Many of us Type A overachievers have very loud inner critics. We may even think we need our inner critic to help push us to achieve for fear that without it, we’d become lazy and complacent.
In some extreme cases, we might not be able to differentiate our inner voice from the voice of our critic.
Ask yourself honestly, is your inner critic running the show most of the time?
So what can we do to tame our inner critic and learn to be on our own side? I have found six easy methods of self-compassion, so you can be kinder to yourself starting right now.
Self-awareness is the first and most effective way to quiet the inner critic. Anytime you find yourself being critical or saying you’re not good enough, notice the unhelpful thoughts. Acknowledgement often means taking the time to listen to what these thoughts have to say instead of fighting them, while understanding that they are not factual. After listening to what they say, acknowledge the inner critic by saying, “I hear you and I’ve got this.”

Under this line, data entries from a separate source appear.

-- ==== Sys2Proof/Machine/LastFormat.lean ====
section
/-! DEFINITION. The byte layout of a last and the load checks of stages 1 to 3 (chapter 05; R100, R147, R172, R213, R215,
R291, R330, R344, R353, R357, R408). -/

namespace Sys2Proof.Machine

/-! ### Container (R121 to R125) -/

/-- A directory entry: type, flags, offset, length (Table 5-3). -/
structure DirEntry where
  ty : Nat
  flags : Nat
  off : Nat
  len : Nat
  deriving DecidableEq, Repr

/-- The first code of a list whose check fails, in the order of the codes (R146). -/
def firstFail : List (Nat × Bool) → Nat
  | [] => 0
  | (code, ok) :: rest => if ok then firstFail rest else code

/-- The records of a byte string, n of size k from an offset; a count above the number of bytes is cut to it. -/
def records (bs : Bytes) (off k n : Nat) : List Bytes :=
  (rangeFrom 0 (Nat.min n bs.length)).map fun i => sub bs (off + i * k) k

/-- The directory of an image (Table 5-3). -/
def dirOf (img : Bytes) : List DirEntry :=
  (records img 64 12 (u16 img 6)).map fun r => ⟨u16 r 0, u16 r 2, u32 r 4, u32 r 8⟩

/-- Whether the image has a section. -/
def hasSect (img : Bytes) (ty : Nat) : Bool := (dirOf img).any fun e => e.ty = ty

/-- The bytes of a section; none where it is absent. -/
def sect (img : Bytes) (ty : Nat) : Bytes :=
  match (dirOf img).find? fun e => e.ty = ty with
  | some e => sub img e.off e.len
  | none => []

/-- The offset of a section. -/
def sectOff (img : Bytes) (ty : Nat) : Nat :=
  match (dirOf img).find? fun e => e.ty = ty with
  | some e => e.off
  | none => 0

/-- Numbers rise strictly along a list. -/
def rising : List Nat → Bool
  | [] => true
  | x :: xs => (xs.head?.all fun y => x < y) && rising xs

/-- L_ref that Table 3-2 gives for a rate code; 0 for no code. -/
def lrefOfCode (c : Nat) : Nat := if c = 1 || c = 2 then 2250 else if c = 3 then 2700 else 0

/-- BAD_HEADER (R122). -/
def headerOk (img : Bytes) : Bool :=
  let n := u16 img 6
  zeros img 36 28 && 8 ≤ n && n ≤ 15 && 1 ≤ u8 img 16 && u8 img 16 ≤ 4 && 1 ≤ u8 img 17 && u8 img 17 ≤ 3 &&
    u16 img 18 = lrefOfCode (u8 img 17)

/-- Sections follow one another with at most 7 zero bytes of padding before each (R121). -/
def placesOk (img : Bytes) : Nat → List DirEntry → Bool
  | _, [] => true
  | p, e :: es =>
    p ≤ e.off && e.off ≤ p + 7 && e.off % 8 = 0 && e.len % 8 = 0 && e.off + e.len ≤ img.length &&
      zeros img p (e.off - p) && placesOk img (e.off + e.len) es

/-- BAD_DIRECTORY (R121, R124). An absent section 0x0F is MISSING_SECTION's alone (R146). -/
def directoryOk (img : Bytes) : Bool :=
  let d := dirOf img
  let start := 64 + 12 * u16 img 6
  start ≤ img.length && rising (d.map fun e => e.ty) && d.all (fun e => 1 ≤ e.ty && e.ty ≤ 15 && e.flags = 0x0100) &&
    placesOk img start d && d.all (fun e => e.ty ≠ 15 || e.off + e.len = img.length)

/-- The mandatory sections (R125). -/
def mandatory : List Nat := [0x01, 0x02, 0x03, 0x04, 0x07, 0x0C, 0x0D, 0x0F]

/-- The body (R123). -/
def bodyOf (img : Bytes) : Bytes := sub img 64 (sectOff img 0x0F - 64)

/-- Stage 1: 0, or the code of the first check that fails (Table 5-18). -/
def stage1 (img : Bytes) : Nat :=
  firstFail
    [(0x0101, img.take 4 = ascii "LST1"), (0x0102, sub img 4 2 = [1, 0]),
     (0x0103, 64 ≤ img.length && u32 img 8 = img.length && img.length ≤ 0x400000), (0x0104, headerOk img),
     (0x0105, directoryOk img), (0x0106, mandatory.all fun t => hasSect img t),
     (0x0107, u32 img 20 = crcOf crc32c (bodyOf img))]

/-! ### Reading the sections -/

/-- The items: sections 0x02 and 0x0D side by side (R128, R143). -/
def itemsOf (img : Bytes) : List Item :=
  let b := sect img 0x02
  let m := sect img 0x0D
  (rangeFrom 0 (u16 b 0)).map fun i =>
    let r := sub b (8 + 16 * i) 16
    let q := sub m (8 + 8 * i) 8
    { requester := u8 r 2, cls := u8 r 3, resource := u8 r 4, slice := u8 r 5, frameBudget := u32 r 8,
      action := u8 q 2, throttle := u8 q 3 }

/-- An event record (Table 5-9). -/
def eventOf (b : Bytes) : RowEvent :=
  let n := u64 b 0
  ⟨bits n 63 58, bits n 57 48, bits n 47 32, bits n 31 0⟩

/-- The listed rows with their events (R130). -/
def rowsOf (img : Bytes) : List LastRow :=
  let b := sect img 0x03
  let n := u32 b 4
  (records b 16 8 n).map fun r =>
    { cycle := u8 r 2, line := u16 r 0, events := (records b (16 + 8 * n + 8 * u32 r 4) 8 (u8 r 3)).map eventOf }
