/-- Data of a layer (16 for layer P) that has not arrived by band b's deadline. -/
def bandDeadline (s : State) (n b layer : Nat) (spans : List (Nat × Nat × Nat)) : State :=
  if spans.isEmpty || !composing s n then s
  else
    let add := fun s => updOut s n fun o =>
      { o with missing := o.missing ++ spans.map fun q => (b, layer, q.1, q.2.1, q.2.2) }
    if layer = 16 then
      if !surfaceFetched s n then s
      else
        let s := if (outAt s n).missing.any fun m => m.1 = b && m.2.1 = 16 then s
          else report (bump s (0x3038 + 0x100 * n) 0) 0x25 n effProtected
        add s
    else if (layerOf (outAt s n) layer).isNone then s
    else add (lateBand s n b)

def execBandDeadline (t : Rrp) (n : Fin 8) (band : Nat) (layer : Fin 17) (spans : List (Nat × Nat × Nat)) (s : State) : Out :=
  .next (finish s (bandDeadline (atTime s t) n.val band layer.val spans))

/-! ### Flattening passes (R161, R162) -/

/-- The Cd of a snapshot's static layers at a position; a layer that cannot be read contributes its fallback colour. -/
def snapshotPx (s : State) (n : Nat) (contents : List (Nat × Content)) (x y : Nat) : Px :=
  contents.foldl (fun cd e =>
    let c := e.2
    if !inDst c.desc x y then cd
    else
      let fall := blendPx false c.desc.alpha (argbPx (fallbackOf s n e.1 c)) cd
      if c.blockedFrom.isSome || pxBlocked s .mgmt c.desc x y then fall
      else match fetchPx s c.desc x y with
        | some q => blendPx (bit c.desc.flags 1) c.desc.alpha (convertPx c.desc.fmt c.desc.csc (matrixOf (outAt s n) e.1) q) cd
        | none => fall) blackPx

/-- A line of a base surface. -/
def baseLine (s : State) (n : Nat) (p : OutPlan) (contents : List (Nat × Content)) (y : Nat) : Bytes :=
  padTo ((p.hActive * 6 + 63) / 64 * 64) ((rangeFrom 0 p.hActive).flatMap fun x =>
    let q := snapshotPx s n contents x y
    leBytes 2 (q.r * 16) ++ leBytes 2 (q.g * 16) ++ leBytes 2 (q.b * 16))

/-- The bytes of the pixels that a descriptor shows. -/
def sourceBytes (d : LayerDesc) : Nat :=
  d.width * d.height * bytesPer d.fmt + (if isYuv d.fmt then d.width / 2 * (d.height / 2) * chromaBytes d.fmt else 0)

/-- A flattening pass finishes writing the base surface that is not being scanned, and a pass asked for meanwhile begins (R162). A
pass does not finish while a finished base waits for its latch, since no surface is free (log entry 213). -/
def flattenComplete (s : State) (n : Nat) : State :=
  match activePlan s n, (outAt s n).pass with
  | some p, some q =>
    if (outAt s n).ready.isSome || q.waiting then s
    else
      let toB := (outAt s n).base.elim false fun b => !b
      let pitch := (p.hActive * 6 + 63) / 64 * 64
      let reads := (q.contents.map fun e => sourceBytes e.2.desc).sum
      let s := noteBytes s 0x4A (reads + pitch * p.vActive)
      let s := each (rangeFrom 0 p.vActive) s fun s y =>
        (memWrite s .mgmt (baseAddr s n toB + y * pitch) (baseLine s n p q.contents y)).2
      let s := bump s (0x3021 + 0x100 * n) 0
      let s := updOut s n fun o => { o with pass := none, ready := some { q with toB := toB, done := some s.now } }
      let s := settleReady s n
      if (outAt s n).passAsked && flattened s n then startPass s n else s
  | _, _ => s
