/-- SET_TARGET (R245, R246). Words 1 and 2 outside their ranges and unused records that are not zero are BAD_PACKET (R243); a
target record outside R245, or too many bytes a pixel, is TARGET_INVALID (DESIGN CHOICE between the two, log entry 26). -/
def setTarget (k : Nat) (s : State) (_j : GpuJob) (p : Bytes) : Option State :=
  let w1 := u32 p 0
  let n := bits w1 3 0
  let samples := bits w1 7 4
  let depth := bit w1 8
  let w := bits (u32 p 4) 15 0
  let h := bits (u32 p 4) 31 16
  let rec_ := fun i => sub p (8 + 28 * i) 28
  if w1 ≥ 512 || n > 4 || !(samples = 1 || samples = 4) || w = 0 || h = 0 || w > 8192 || h > 8192 ||
      !((rangeFrom n (4 - n)).all fun i => zeros (rec_ i) 0 28) || !(depth || zeros (rec_ 4) 0 28) then none
  else
    let cols := (rangeFrom 0 n).map rec_
    let ok := cols.all (targetOk false) && (!depth || targetOk true (rec_ 4))
    let targets := cols.map targetOf
    let d := if depth then some (targetOf (rec_ 4)) else none
    let size := ((targets ++ d.toList).map fun t => sampleBytes t.fmt).sum * samples
    if !ok || size > 64 then some (failJob s k 0x0B ((ctxAt s k).job.map fun j => j.pos).toList.sum)
    else some (updCtx s k fun c => { c with pass := some ⟨samples, w, h, targets, d, 0, [], [], 0, []⟩ })

def execSetTarget (t : Rrp) (ctx : Fin 34) (s : State) : Out :=
  .next (finish s (onPacket (atTime s t) ctx.val 0x03 (setTarget ctx.val)))

/-- A pixel of an integer format from its 12-bit channels (R156, R179, R247). -/
def packPx (fmt : Nat) (p : Px) : Nat :=
  if fmt = 3 then reduceTo 5 p.r * 2 ^ 11 + reduceTo 6 p.g * 2 ^ 5 + reduceTo 5 p.b else targetWord fmt p

/-- Channel i of an FP16 RGBA word, and a word of four binary16 channels. -/
def halfAt (w i : Nat) : Fl := f16 (w / 2 ^ (16 * i) % 65536)
def packHalf (f : Nat → Fl) : Nat :=
  ((rangeFrom 0 4).map fun i => flBits 5 11 (31744 + 1 + Config.nanHalf % 1023) (roundFl 5 11 (f i)) * 2 ^ (16 * i)).sum

/-- The CLEAR value of a target as one sample; none where the conversion is not stated (FP16, D24S8). -/
def clearWord (t : Target) : Option Nat :=
  if t.fmt = 0x21 then some t.clear else if t.fmt = 0x20 || t.fmt = 6 then none else some (packPx t.fmt (argbPx t.clear))

/-- The resolve of four samples (R247): of an integer format rounded half up, of FP16 the average in binary32. -/
def resolveWord (fmt : Nat) (ws : List Nat) : Nat :=
  if fmt = 6 then
    packHalf fun i => mul32 (ws.foldl (fun a w => add32 a (halfAt w i)) (.fin true 0 0)) (.fin false 1 (-2))
  else
    let px := ws.map fun w => sourcePx fmt w 0
    let avg := fun (f : Px → Nat) => ((px.map f).sum + 2) / 4
    packPx fmt ⟨avg fun p => p.r, avg fun p => p.g, avg fun p => p.b, avg fun p => p.a⟩
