-- ==== Sys2Proof/Machine/Audio.lean ====
section
/-! DEFINITION. The audio router (chapter 13): operations, gains, filters and delays, one execution per sample, guest PCM
streams, the TDM ports, and the swap of programs with its fade. -/

namespace Sys2Proof.Machine

def updAudio (s : State) (f : Audio → Audio) : State := { s with audio := f s.audio }

/-! ### Values and arithmetic (R346, R347) -/

def sat24 (v : Int) : Int := clampInt (-(2 ^ 23)) (2 ^ 23 - 1) v
def sat32 (v : Int) : Int := clampInt (-(2 ^ 31)) (2 ^ 31 - 1) v

/-- A ⊗ c: a product with a Q3.28 coefficient, rounded half up and saturated. -/
def mulCoef (a c : Int) : Int := sat32 ((a * c + 2 ^ 27).fdiv (2 ^ 28))

/-- A sample of a format (0 16-bit, 1 24-bit, 2 32-bit) into the router (Table 13-2). -/
def toRouter (fmt n : Nat) : Int :=
  if fmt = 0 then sint 16 n * 256 else if fmt = 1 then sint 24 n else (sint 32 n).fdiv 256

/-- A router value out to a format (Table 13-2). -/
def fromRouter (fmt : Nat) (v : Int) : Int :=
  if fmt = 0 then min 32767 ((sat24 v + 128).fdiv 256) else if fmt = 1 then sat24 v else sat24 v * 256

/-- A value out counted in Audio Overloads where sat24 changes it. -/
def countOverload (s : State) (v : Int) : State := if sat24 v = v then s else bump s 0x5005 0

/-! ### Gains (R354) -/

/-- Whether n does not lie above 2^28 × 10^(q / 5120) + 1/2, decided on whole numbers. -/
def linearReaches (q : Int) (n : Nat) : Bool :=
  if 0 ≤ q then (2 * n - 1) ^ 5120 ≤ 2 ^ (29 * 5120) * 10 ^ q.toNat
  else (2 * n - 1) ^ 5120 * 10 ^ (-q).toNat ≤ 2 ^ (29 * 5120)

/-- The greatest number that `linearReaches`, found bit by bit from bit k down. -/
def linearBits : Nat → Int → Nat → Nat
  | 0, _, n => n
  | k + 1, q, n => let m := n + 2 ^ k; linearBits k q (if linearReaches q m then m else n)

/-- L(q) = ⌊2^28 × 10^(q / 5120) + 0.5⌋, evaluated exactly; L(mute) = 0. -/
def linearGain : Option Int → Int
  | none => 0
  | some q => (linearBits 32 q 0 : Int)

/-- A gain in 1/256 dB as a number of its entry: mute is -32 768. -/
def gainCode (q : Option Int) : Nat := ofSint 16 (q.getD (-32768))

/-- The gain that a number of an entry stands for. -/
def gainOf (n : Nat) : Option Int := if sint 16 n = -32768 then none else some (sint 16 n)

/-- A ramp from the gain in force toward a target; it begins at the next sample. -/
def startRamp (s : State) (g : Nat) (target : Option Int) : State :=
  updGain s g fun c =>
    { c with from_ := c.cur.getD (-32767), target := target, len := 48 * entryNum s (0x5100 + g) 2, pos := 0 }

/-- One sample of a gain control. -/
def stepGain (c : GainCtl) : GainCtl :=
  if c.pos < c.len then
    let n := c.pos + 1
    let goal : Int := c.target.getD (-32767)
    { c with cur := some (c.from_ + (2 * (goal - c.from_) * n + c.len).fdiv (2 * c.len)), pos := n }
  else { c with cur := c.target }

/-- Audio Gain g Target written: stored, and a ramp begins (R354). -/
def gainWrite (s : State) (o : Origin) (g value : Nat) : Nat × State :=
  (stOk, startRamp (storeNum s o (0x5100 + g) 1 value) g (gainOf value))

def execGainTargetWrite (t : Rrp) (o : Origin) (g : Fin 256) (value : Nat) (s : State) : Out :=
  .next (finish s (rowWriteNum (atTime s t) o (0x5100 + g.val) 1 value fun s => gainWrite s o g.val value))

/-- Every gain at its stored target, with no ramp (R355). -/
def gainsBringup (s : State) : State :=
  each (rangeFrom 0 256) s fun s g =>
    updGain s g fun _ =>
      let q := gainOf (entryNum s (0x5100 + g) 1)
      ⟨q, q.getD (-32767), q, 0, 0⟩

/-! ### Operations (Tables 13-3 to 13-5) -/

/-- A register or delay word that nothing has written holds 0 (R349, R357). -/
def zeroSample : Nat → Int := fun _ => 0

def progWord (m : ProgMem) (i : Nat) : Nat := m.prog.ops.getD i 0
def audReg (m : ProgMem) (a : Nat) : Int := SMap.get zeroSample m.regs a
def setAudReg (m : ProgMem) (a : Nat) (v : Int) : ProgMem := { m with regs := SMap.set zeroSample m.regs a v }

/-- Coefficient i (R352). -/
def progCoef (m : ProgMem) (i : Nat) : Int := sint 32 (m.prog.coefs.getD i 0)

/-- The result of operation i written to its DEST. -/
def setDest (m : ProgMem) (i : Nat) (v : Int) : ProgMem := setAudReg m (opDest (progWord m i)) v
/-- A, B and D of operation i: what SRC_A, SRC_B and DEST hold. -/
def valA (m : ProgMem) (i : Nat) : Int := audReg m (opA (progWord m i))
def valB (m : ProgMem) (i : Nat) : Int := audReg m (opB (progWord m i))
def valD (m : ProgMem) (i : Nat) : Int := audReg m (opDest (progWord m i))

def opNop (m : ProgMem) (_i : Nat) : ProgMem := m
def opCopy (m : ProgMem) (i : Nat) : ProgMem := setDest m i (valA m i)
def opMix (m : ProgMem) (i : Nat) : ProgMem := setDest m i (sat32 (valA m i + valB m i))

def opMac (m : ProgMem) (i : Nat) : ProgMem :=
  let w := progWord m i
  let p := mulCoef (valA m i) (progCoef m (opCoef w))
  setDest m i (if bit w 0 then p else sat32 (valD m i + p))

def opGainRamp (s : State) (m : ProgMem) (i : Nat) : ProgMem :=
  setDest m i (mulCoef (valA m i) (linearGain (gainAt s (opCoef (progWord m i))).cur))

/-- B0, A1 and A2 of a corner (R356): ⌊2^30 k + 0.5⌋ of the exact bilinear-transform values (log entry 32). -/
def hpfCoefs (corner : Nat) : Int × Int × Int :=
  match corner with
  | 0 => (1071755951, -2143508228, 1069773750)
  | 1 => (1069773750, -2139532835, 1065820340)
  | 2 => (1065820340, -2131582238, 1057957296)
  | _ => (1061881538, -2123632067, 1050152262)

/-- The state of HPF operation i. -/
def hpfAt (m : ProgMem) (i : Nat) : HpfState :=
  match m.hpf.find? fun e => e.1 = i with
  | some e => e.2
  | none => ⟨0, 0, 0, 0⟩

def opHpf (m : ProgMem) (i : Nat) : ProgMem :=
  let a := valA m i
  let h := hpfAt m i
  let (b0, a1, a2) := hpfCoefs (opFlags (progWord m i) % 4)
  let y := sat32 ((b0 * (a - 2 * h.x1 + h.x2) - a1 * h.y1 - a2 * h.y2 + 2 ^ 29).fdiv (2 ^ 30))
  setDest { m with hpf := (i, ⟨a, h.x1, y, h.y1⟩) :: m.hpf.filter fun e => e.1 ≠ i } i y

/-- DELAY: the line's words are used in turn, so the word of this execution holds what A was L executions ago. -/
def opDelay (m : ProgMem) (i : Nat) : ProgMem :=
  let k := opCoef (progWord m i)
  let len := m.prog.coefs.getD k 0
  let cell := m.prog.coefs.getD (k + 1) 0 + m.execs % len
  let old := SMap.get zeroSample m.delay cell
  setDest { m with delay := SMap.set zeroSample m.delay cell (valA m i) } i old

/-- The control of a SELECT (R358): a select control, or an FIO input's accepted level. -/
def selectOn (s : State) (w : Nat) : Bool :=
  if bit w 0 then (vecAt s.fio (opCoef w) ⟨false, zeroRrp⟩).level else entryNum s 0x5200 (opCoef w + 1) = 1

def opSelect (s : State) (m : ProgMem) (i : Nat) : ProgMem :=
  setDest m i (if selectOn s (progWord m i) then valB m i else valA m i)

def opClamp (m : ProgMem) (i : Nat) : ProgMem :=
  let c := progCoef m (opCoef (progWord m i))
  setDest m i (min c (max (-c) (valA m i)))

Slow down and take note of how you feel when you’re putting yourself down. You might want to rush through this step, but it’s important to acknowledge the pain our inner critic causes. Say to yourself “ouch, this hurts.” Or imagine someone was saying these words to a loved one: How would this make that person feel? This allows you to take a step back and see how hurtful and unhelpful the inner critic can be.
Everyone has a inner critic that causes emotional discomfort, anxiety and stress when it criticizes us. It’s natural and normal to feel difficult emotions when our inner critic is pointing out our perceived flaws. It can be helpful and comforting to remember you’re not alone in this, and we all feel this way from time to time.
Take action to give yourself the compassion you need and deserve. Or, if that feels too hard, simply set the intention to do so. Listen to this short self-compassion meditation or take a few minutes to journal, text a friend for support or grab a comforting cup of warm tea or coffee. The important part is that you do what comforts, encourages and lifts up you as an individual.
Start to recognize how important taking care of your mental wellbeing is. It’s just as important, if not more important, than your physical health. But yet, we can feel guilty or selfish when taking time to meditate or even nap when we’re exhausted. If you feel guilty practicing self-care, start to question where these beliefs came from and whether or not they are serving you. Is your self-care only reserved for times when you’re in the red zone or when you “deserve” it? Start to take microsteps like regular self-compassion breaks to support your mental wellbeing.
If you feel like your inner critic is running the show, causing distress or you are on the edge of burnout, it could be helpful to talk with a counselor. Asking for help takes an incredible amount of courage as does letting someone come in and support you. So if you’re feeling overwhelmed and under water, don’t delay and get professional help. And remember, having needs doesn’t make you “needy,” it just makes you human.
And remember the more you give to yourself, the more you have to give to others.